In the 1949-53 period, Callas' voice was as often praised for its beauty as Tebaldi's. Go listen. And Price did not have a range to e'''; she had a c''' as her highest note. She actually ducks the written Db in her *first* TROVATORE. Before the diet, Callas's voice was enormous--according to Bonynge "you can't imagine how huge" and Sutherland who worked with her in the 1952 Covent Garden NORMA and 1953 AIDA. Even after the diet, in 1954, the voice remained quite big, though the top was less reliably steady. If you want to hear the heroic Callas, listen to the 1951 Mexico AIDA, any TROVATORE, any NORMA through 1955, FORZA, 1952 MACBETH (not a heroic character), 1949 NABUCCO, Cetra GIOCONDA, etc., etc. Your hair will blow back. Not spinto-sized like Price--good though Price could certainly be. Callas' 'muddiness' and difficulty in aligning the three registers of her voice were the result of vocal collapse owing to the issues I described earlier; nothing whatever to do with the real Callas--nor with music-making, which should be the crux of the matter. Price happily changed naturally; nothing so drastic or ruinous--her life wasn't so ridden with turmoil or illness. Callas' voice was very rounded indeed when the music called for it. If you describe Price as 'chocolate mousse' (no inadvertent racial profiling, I hope ;-) ), I think of Callas's great-period voice as liquid gold. 'Bite': that's articulation, and one needs it to illuminate the text. It could also be articulate and crisp but with a buttery quality--always as the music dictated. Price was pretty monochromatic by comparison. Again, I like Price, but this particular comparison is apples to oranges (or champagne to...).


----------



## DarkAngel (Aug 11, 2010)

> Again, I like Price, but this particular comparison is apples to oranges (or champagne to...).


AAAAAArrrrrrrrrrhhhhhhhhhhhhh don't say it.............:lol:


----------



## RES (Oct 30, 2014)

DarkAngel said:


> AAAAAArrrrrrrrrrhhhhhhhhhhhhh don't say it.............:lolCoca-Cola image)

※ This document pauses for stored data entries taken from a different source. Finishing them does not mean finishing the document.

-- ==== Sys2Proof/Machine/Decoder.lean ====
section
/-!
DEFINITION. The decoder state machine, one function per step rule of 40_decoder_steps.md, and the dispatch on a
received byte (44_commands.md R252, R253).
-/

namespace Sys2Proof.Machine

/-! ### END: what a complete frame does (R146, R147) -/

/-- `OnClose()`: echo the close once, then tell the host to shut down (R191). -/
def onClose (l : Link) : Link :=
  let echoed :=
    if l.conn.closeSent then l
    else
      let l' := sendFrame true 0x8 (ctrlPayload l.conn) l
      { l' with conn := { l'.conn with closeSent := true } }
  emit .evShutdown echoed

/-- `OnPing()`: a pong with the identical payload, FIN 1 (R192). -/
def onPing (l : Link) : Link := sendFrame true 0xA (ctrlPayload l.conn) l

/-- `OnPong()`: an event when the host asked for it (R194). -/
def onPong (l : Link) : Link := if l.conn.pongNotify then emit (.evPong l.conn.ctrlLen) l else l

/-- The end of a data frame: the DLV_END beat (R146, R171). -/
def onData (l : Link) : Link :=
  emit (.dlvEnd (fragState (finOf l.conn.hdrByte0) (opcodeOf l.conn.hdrByte0)) (binFlag l.conn)) l

/-- `case S.hdr.opcode of` (R146). A reserved opcode has no arm: it never gets here (R132). -/
def endAction (l : Link) : Link :=
  if isData (opcodeOf l.conn.hdrByte0) then onData l
  else if opcodeOf l.conn.hdrByte0 = 0x8 then onClose l
  else if opcodeOf l.conn.hdrByte0 = 0x9 then onPing l
  else if opcodeOf l.conn.hdrByte0 = 0xA then onPong l
  else l

/-- `S.decodeStep <- STEP`. -/
def setStep (step : DecodeStep) (l : Link) : Link := { l with conn := { l.conn with decodeStep := step } }

/-- `FrameEnd()`: through END and back to START inside one byte (R146, R147, R36). -/
def frameEnd (l : Link) : Link := setStep .start (endAction (setStep .endStep l))

/-! ### Header complete (R142, R144) -/

/-- `EnterData()` (R144). -/
def enterData (l : Link) : Link :=
  let l' : Link := { l with conn := { l.conn with maskCounter := 0, ctrlLen := 0 } }
  if l.conn.payloadBytesRemaining = 0 then frameEnd l' else setStep .data l'

/-- `HeaderLengthDone()` (R142). -/
def headerLengthDone (l : Link) : Link :=
  if maskOf l.conn.hdrByte1 then { l with conn := { l.conn with decodeStep := .key, fieldIdx := 0 } }
  else enterData l

/-! ### The step rules -/

/-- `START` (R131, R132). -/
def startRule (b : Byte) (l : Link) : Link :=
  if isReserved (opcodeOf b) then raiseViolation .reservedOpcode l
  else
    { l with
      conn :=
        { l.conn with
          hdrByte0 := b
          lastOpcode := nextLastOpcode (opcodeOf b) l.conn.lastOpcode
          decodeStep := .length } }

/-- The violation the LENGTH byte raises, if any, in the order of R284 (R133 to R135). -/
def lengthViolation (b : Byte) (c : Conn) : Option Violation :=
  if maskOf b ≠ expectedMask c.role then some .maskDirection
  else if isControl (opcodeOf c.hdrByte0) && decide (126 ≤ (len7Of b).toNat) then some .controlTooLong
  else if decide ((len7Of b).toNat ≤ 125) && exceeds c ((len7Of b).zeroExtend 64) then some .payloadTooLarge
  else none

/-- `LENGTH` (R133, R136, R137). -/
def lengthRule (b : Byte) (l : Link) : Link :=
  match lengthViolation b l.conn with
  | some v => raiseViolation v l
  | none =>
    let c : Conn := { l.conn with hdrByte1 := b, hdrExtLen := 0, fieldIdx := 0 }
    if len7Of b = 126 then { l with conn := { c with decodeStep := .shortLength } }
    else if len7Of b = 127 then { l with conn := { c with decodeStep := .extendedLength } }
    else headerLengthDone { l with conn := { c with payloadBytesRemaining := (len7Of b).zeroExtend 64 } }

/-- The violation a complete extended length `v` raises, if any, in the order of R284: non-minimal below `least`, then
too large (R139, R141). -/
def extLenViolation (least : Nat) (v : BitVec 64) (c : Conn) : Option Violation :=
  if v.toNat < least then some .nonMinimalLength
  else if exceeds c v then some .payloadTooLarge
  else none

/-- The last byte of an extended length (R139, R141). -/
def lastLengthByte (least : Nat) (b : Byte) (l : Link) : Link :=
  let v := shiftIn l.conn.hdrExtLen b
  match extLenViolation least v l.conn with
  | some e => raiseViolation e l
  | none => headerLengthDone { l with conn := { l.conn with hdrExtLen := v, payloadBytesRemaining := v } }

/-- A byte of an extended length before the last one (R138, R140). -/
def moreLengthByte (b : Byte) (l : Link) : Link :=
  { l with
    conn := { l.conn with hdrExtLen := shiftIn l.conn.hdrExtLen b, fieldIdx := l.conn.fieldIdx + 1 } }

/-- `SHORT_LENGTH` (R138, R139). -/
def shortLengthRule (b : Byte) (l : Link) : Link :=
  if l.conn.fieldIdx = 0 then moreLengthByte b l else lastLengthByte 126 b l

/-- `EXTENDED_LENGTH` (R140, R141). -/
def extendedLengthRule (b : Byte) (l : Link) : Link :=
  if l.conn.fieldIdx = 7 then lastLengthByte 65536 b l else moreLengthByte b l

/-- `KEY` (R143). -/
def keyRule (b : Byte) (l : Link) : Link :=
  let c : Conn := { l.conn with hdrKey := l.conn.hdrKey.setIfInBounds l.conn.fieldIdx.toNat b }
  if l.conn.fieldIdx = 3 then enterData { l with conn := c }
  else { l with conn := { c with fieldIdx := c.fieldIdx + 1 } }

/-- The payload byte after unmasking: `b XOR key[maskCounter]` when the frame's MASK bit is 1 (R145, R105). -/
def unmaskByte (b : Byte) (c : Conn) : Byte :=
  if maskOf c.hdrByte1 then b ^^^ keyByte c.hdrKey c.maskCounter else b

/-- The two counters after a payload byte: `maskCounter` advances only for a masked frame (R145, R38). -/
def countByte (c : Conn) : Conn :=
  { c with
    maskCounter := if maskOf c.hdrByte1 then c.maskCounter + 1 else c.maskCounter
    payloadBytesRemaining := c.payloadBytesRemaining - 1 }

/-- Where an unmasked payload byte goes: the control buffer or a DLV_DATA beat (R145, R171, R190). -/
def takePayload (u : Byte) (l : Link) : Link :=
  if isControl (opcodeOf l.conn.hdrByte0) then { l with conn := storeCtrl u l.conn }
  else emit (.dlvData u (binFlag l.conn)) l

/-- `DATA` (R145). -/
def dataRule (b : Byte) (l : Link) : Link :=
  let l' := takePayload (unmaskByte b l.conn) { l with conn := countByte l.conn }
  if l'.conn.payloadBytesRemaining = 0 then frameEnd l' else l'

/-! ### A received byte (R252) -/

/-- A step rule applies: the sequencer is not at END (R36), the key index is in range (R40), and in DATA there is a byte
to come (R39) and room for it in the control buffer (R31, R149 d). -/
def ruleApplies (c : Conn) : Bool :=
  match c.decodeStep with
  | .start => true
  | .length => true
  | .shortLength => true
  | .extendedLength => true
  | .key => decide (c.fieldIdx ≤ 3)
  | .data =>
    c.payloadBytesRemaining != 0 && (!isControl (opcodeOf c.hdrByte0) || decide (c.ctrlLen.toNat < Config.ctrlMax))
  | .endStep => false

/-- The step rule of the current step (R252). -/
def stepRule (b : Byte) (l : Link) : Link :=
  match l.conn.decodeStep with
  | .start => startRule b l
  | .length => lengthRule b l
  | .shortLength => shortLengthRule b l
  | .extendedLength => extendedLengthRule b l
  | .key => keyRule b l
  | .data => dataRule b l
  | .endStep => l

/-- One byte of RX: dropped when halted (R286), else its step rule (R252). -/
def rxByte (b : Byte) (l : Link) : Host.Outcome Link Fault Refusal :=
  if halted l.conn then .next l
  else if ruleApplies l.conn then .next (stepRule b l)
  else .fault (.noStepRule l.conn.decodeStep)

/-- A byte sequence, each byte in order (R253). -/
def rxBytes : List Byte → Link → Host.Outcome Link Fault Refusal
  | [], l => .next l
  | b :: bs, l =>
    match rxByte b l with
    | .next l' => rxBytes bs l'
    | .fault e => .fault e
    | .refused e => .refused e

/-- A command or frame instruction that feeds bytes to the decoder: refused before the first INIT (R320); the status is
HALTED when `errorCode` is not 0 at the end, else OK (R252, R253). -/
def receive (bs : List Byte) (s : State) : Host.Outcome State Fault Refusal :=
  if s.initialised then
    match rxBytes bs s.link with
    | .next l => .next { s with link := l, status := rxStatus l.conn, reply := none }
    | .fault e => .fault e
    | .refused e => .refused e
  else .refused .beforeInit

end Sys2Proof.Machine
end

Much as I like that one, Marianna never said it, as you probably know. And anyway, it was about Tebaldi: 'Comparing me to Tebaldi is like comparing champagne to cognac'--meaning two completely different but distinguished voices/drinks. An overly enthusiastic journalist butt in: 'No. To Coca-Cola' and the two things got conflated and attributed to Callas. People loved that 'tigress' image invented by the press after the nasty process server mess in Chicago. It's just like the story about the Met Tosca where she was supposed to have been rude to George London during rehearsal. There was some stage business where they got tangled up with the chair and table legs. The ugly, inaccurate version has her saying, angrily, 'There's too much feet here!'. In the actual version, she and George laugh and she says 'Looks like we have too many legs.' Callas was never disrespectful to good colleagues ('There are even things to learn from bit players.').


----------



## BalalaikaBoy (Sep 25, 2014)

RES said:


> *In the 1949-53 period, Callas' voice was as often praised for its beauty as Tebaldi's. Go listen*. And Price did not have a range to e'''; she had a c''' as her highest note. She actually ducks the written Db in her *first* TROVATORE. Before the diet, Callas's voice was enormous--according to Bonynge "you can't imagine how huge" and Sutherland who worked with her in the 1952 Covent Garden NORMA and 1953 AIDA. Even after the diet, in 1954, the voice remained quite big, though the top was less reliably steady. If you want to hear the heroic Callas, listen to the 1951 Mexico AIDA, any TROVATORE, any NORMA through 1955, FORZA, 1952 MACBETH (not a heroic character), 1949 NABUCCO, Cetra GIOCONDA, etc., etc. Your hair will blow back. Not spinto-sized like Price--good though Price could certainly be. Callas' 'muddiness' and difficulty in aligning the three registers of her voice were the result of vocal collapse owing to the issues I described earlier; nothing whatever to do with the real Callas--nor with music-making, which should be the crux of the matter. Price happily changed naturally; nothing so drastic or ruinous--her life wasn't so ridden with turmoil or illness. Callas' voice was very rounded indeed when the music called for it. If you describe Price as 'chocolate mousse' (no inadvertent racial profiling, I hope ;-) ), I think of Callas's great-period voice as liquid gold..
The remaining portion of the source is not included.